AUTHOR=Amarilho-Silveira Fernando , De Barbieri Ignacio , Navajas Elly A. , Cobuci Jaime Araujo , Ciappesoni Gabriel 

TITLE=Machine learning approaches for predicting feed intake in Australian Merino, Corriedale, and Dohne Merino sheep

JOURNAL=Frontiers in Animal Science

VOLUME=Volume 6 - 2025

YEAR=2025

URL=https://www.frontiersin.org/journals/animal-science/articles/10.3389/fanim.2025.1579974

DOI=10.3389/fanim.2025.1579974

ISSN=2673-6225

ABSTRACT=Feed intake is a challenging trait to measure due to the high costs associated with labor, feeding, and facilities. Applying machine learning approaches, considering traits as potential predictors, offers a cost-effective alternative to direct feed intake measurement. By leveraging existing animal data, these models can optimize resources and enable feed intake estimation across a larger population without the need for labor-intensive trials. This research aimed to test combinations of feature selection and prediction models to find the best feed intake (expressed as metabolizable energy intake) prediction approach for a dataset comprising Australian Merino, Corriedale, and Dohne Merino data.

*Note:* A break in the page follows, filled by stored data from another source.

theorem contention_owned (s : State) (tr : Nat) (hc : s.clocked = true) (ht : tribExists tr = true) :
    let sheds := ((List.range (tribTaps tr)).filter (fun k => (s.checkedTaps tr).contains k ||
      (s.tapOwned tr k && (s.liveCfg (tapShed tr k)).taps.any (fun x => x.1 = tribSlot tr)))).map (tapShed tr)
    (∀ sh n, s.blockedTaps tr ≠ [] → sheds = [sh] → s.shedOwner sh = some n → n < 32 → s.stallState n = stLIVE → Answers (.tribContention tr) s fun t =>
      t.stallState n = stFAULTED ∧ t.fget (rSTALL_STAT n) fSTALL_STAT_CAUSE = cTRIB_CONTENTION ∧ Evolves s t) := by
  intro sheds sh n hb hsh hown hn hlive
  refine Answers.intro (exec_tribContention _ _ ht hc) ?_
  have hW := State.contention_within s tr
  let l := (List.range (tribTaps tr)).filter (fun k => (s.checkedTaps tr).contains k || (s.tapOwned tr k && (s.liveCfg (tapShed tr k)).taps.any (fun x => x.1 = tribSlot tr)))
  have hmap : l.map (tapShed tr) = [sh] := hsh
  obtain ⟨k, hk, hks⟩ : ∃ k, l = [k] ∧ tapShed tr k = sh := by
    generalize l = l' at hmap
    match l', hmap with
    | [k], hmap => exact ⟨k, rfl, by simpa using hmap⟩
  have hkr : tapShed tr k < 384 := tapShed_lt ht (by
    have : k ∈ l := by rw [hk]; exact List.mem_singleton.mpr rfl
    simpa using (List.mem_filter.mp this).1)
  rw [hks] at hkr
  have e : ∃ u : State, s.wordsBut u [rTRIB_CONT_LAST 0, rTRIB_CONT_TAPS 0, rTRIB_CONT_COUNT 0, PageKind.tribCtl.addr 0 + 0x010, rTRIB_STAT sh] ∧ s.contention tr = u.shedFault sh cTRIB_CONTENTION := by
    have : ∃ a b, s.contention tr = (State.fset ((((s.wr32 (rTRIB_CONT_LAST 0) a).wr32 (rTRIB_CONT_TAPS 0) b).finc (rTRIB_CONT_COUNT 0) fTRIB_CONT_COUNT_COUNT).irq (PageKind.tribCtl.addr 0) 0) (rTRIB_STAT sh) fTRIB_STAT_CONTENTION 1).shedFault sh cTRIB_CONTENTION := by
      have h1 : ∃ a b, s.contention tr = l.foldl (fun u k => (u.fset (rTRIB_STAT (tapShed tr k)) fTRIB_STAT_CONTENTION 1).shedFault (tapShed tr k) cTRIB_CONTENTION) ((((s.wr32 (rTRIB_CONT_LAST 0) a).wr32 (rTRIB_CONT_TAPS 0) b).finc (rTRIB_CONT_COUNT 0) fTRIB_CONT_COUNT_COUNT).irq (PageKind.tribCtl.addr 0) 0) := by
        unfold State.contention
        rw [if_neg hb]
        exact ⟨_, _, rfl⟩
      obtain ⟨a, b, h1⟩ := h1
      refine ⟨a, b, ?_⟩
      rw [h1, hk, ← hks, List.foldl_cons, List.foldl_nil]
    obtain ⟨a, b, e⟩ := this
    exact ⟨_, (((((State.wordsBut_refl s _).wr32 (by simp)).wr32 (by simp)).finc (by decide) (by simp)).irq (by decide) (by simp)).fset (by decide) (by simp), e⟩
  obtain ⟨u, hu, e⟩ := e
  have hz : ∀ {K : PageKind} {i o : Nat}, i < K.count → o < 4096 → K ≠ .tribCtl → K ≠ .shedTrib →
      [rTRIB_CONT_LAST 0, rTRIB_CONT_TAPS 0, rTRIB_CONT_COUNT 0, PageKind.tribCtl.addr 0 + 0x010, rTRIB_STAT sh].contains (K.addr i + o) = false := by
    intro K i o hi ho h1 h2
    have hz1 : ∀ q, q < 4096 → K.addr i + o ≠ PageKind.addr .tribCtl 0 + q := fun q hq h =>
        absurd (addr_inj (k := K) (l := .tribCtl) (i := i) (j := 0) (o := o) (q := q) hi (by decide) ho hq h).1 h1
    have hz2 : ∀ q, q < 4096 → K.addr i + o ≠ PageKind.addr .shedTrib sh + q := fun q hq h =>
        absurd (addr_inj (k := K) (l := .shedTrib) (i := i) (j := sh) (o := o) (q := q) hi hkr ho hq h).1 h2
    simp [rTRIB_CONT_LAST, rTRIB_CONT_TAPS, rTRIB_CONT_COUNT, rTRIB_STAT, hz1, hz2]
  have ho' : u.shedOwner sh = some n := by
    rw [← hown]
    unfold State.shedOwner
    have : u.rd32 (rPLANE_STAT sh) = s.rd32 (rPLANE_STAT sh) := by
      unfold State.rd32
      rw [hu (rPLANE_STAT sh) (hz (K := .shedCfg) (i := sh) (o := 0x040) hkr (by decide) (by decide) (by decide))]
    rw [this]
  have hst : u.stallState n = stLIVE := by
    rw [← hlive]
    exact State.fget_wordsBut hu _ (hz (K := .stall) (i := n) (o := 0x040) hn (by decide) (by decide) (by decide)) (by decide)
  rw [e] at hW ⊢
  have e2 : u.shedFault sh cTRIB_CONTENTION = u.raiseFault n cTRIB_CONTENTION (some sh) := by unfold State.shedFault; rw [ho']
  obtain ⟨h1, h2⟩ := fget_raiseFault u n cTRIB_CONTENTION (some sh) (.inl hst) (by decide)
  rw [e2] at hW ⊢
  exact ⟨h1, h2, hW.1⟩

end Sys2Proof.Machine
end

The study dataset with 1,708 observations included 920 Australian Merino, 215 Corriedale, and 337 Dohne Merino sheep from 17 feed intake trials conducted between 2019 and 2022. The dataset was randomly partitioned into two subsets: one for training (80%) the algorithms and the other for direct validation (20%). Feature selection methods included track analysis, stepwise model, and principal components analysis. The prediction models were stepwise, linear regression, nonlinear regression, k-nearest neighbor regression, random forest regression, and support vector machines. The highest R2 value was found in the support vector machines using the stepwise model for feature selection, with a value of 0.91 in the cross-validation of the training dataset, and Pearson and Spearman correlation coefficients of 0.95 and 0.93, respectively. In direct validation, the k-nearest neighbor model with the stepwise feature selection model presented the highest Pearson and Spearman correlation coefficients, with values of 0.92 and 0.90, respectively. In the confusion matrix, the support vector machines with stepwise feature selection showed the best performance. The model correctly distinguished between high and low metabolic energy intake in all cases, achieving an overall accuracy of 0.76. This indicates that support vector machines effectively captures the underlying patterns of feed intake distribution. The approaches that presented the best performance balance in both cross-validation and direct validation were the k-nearest neighbor model and the support vector machines using the stepwise model for feature selection.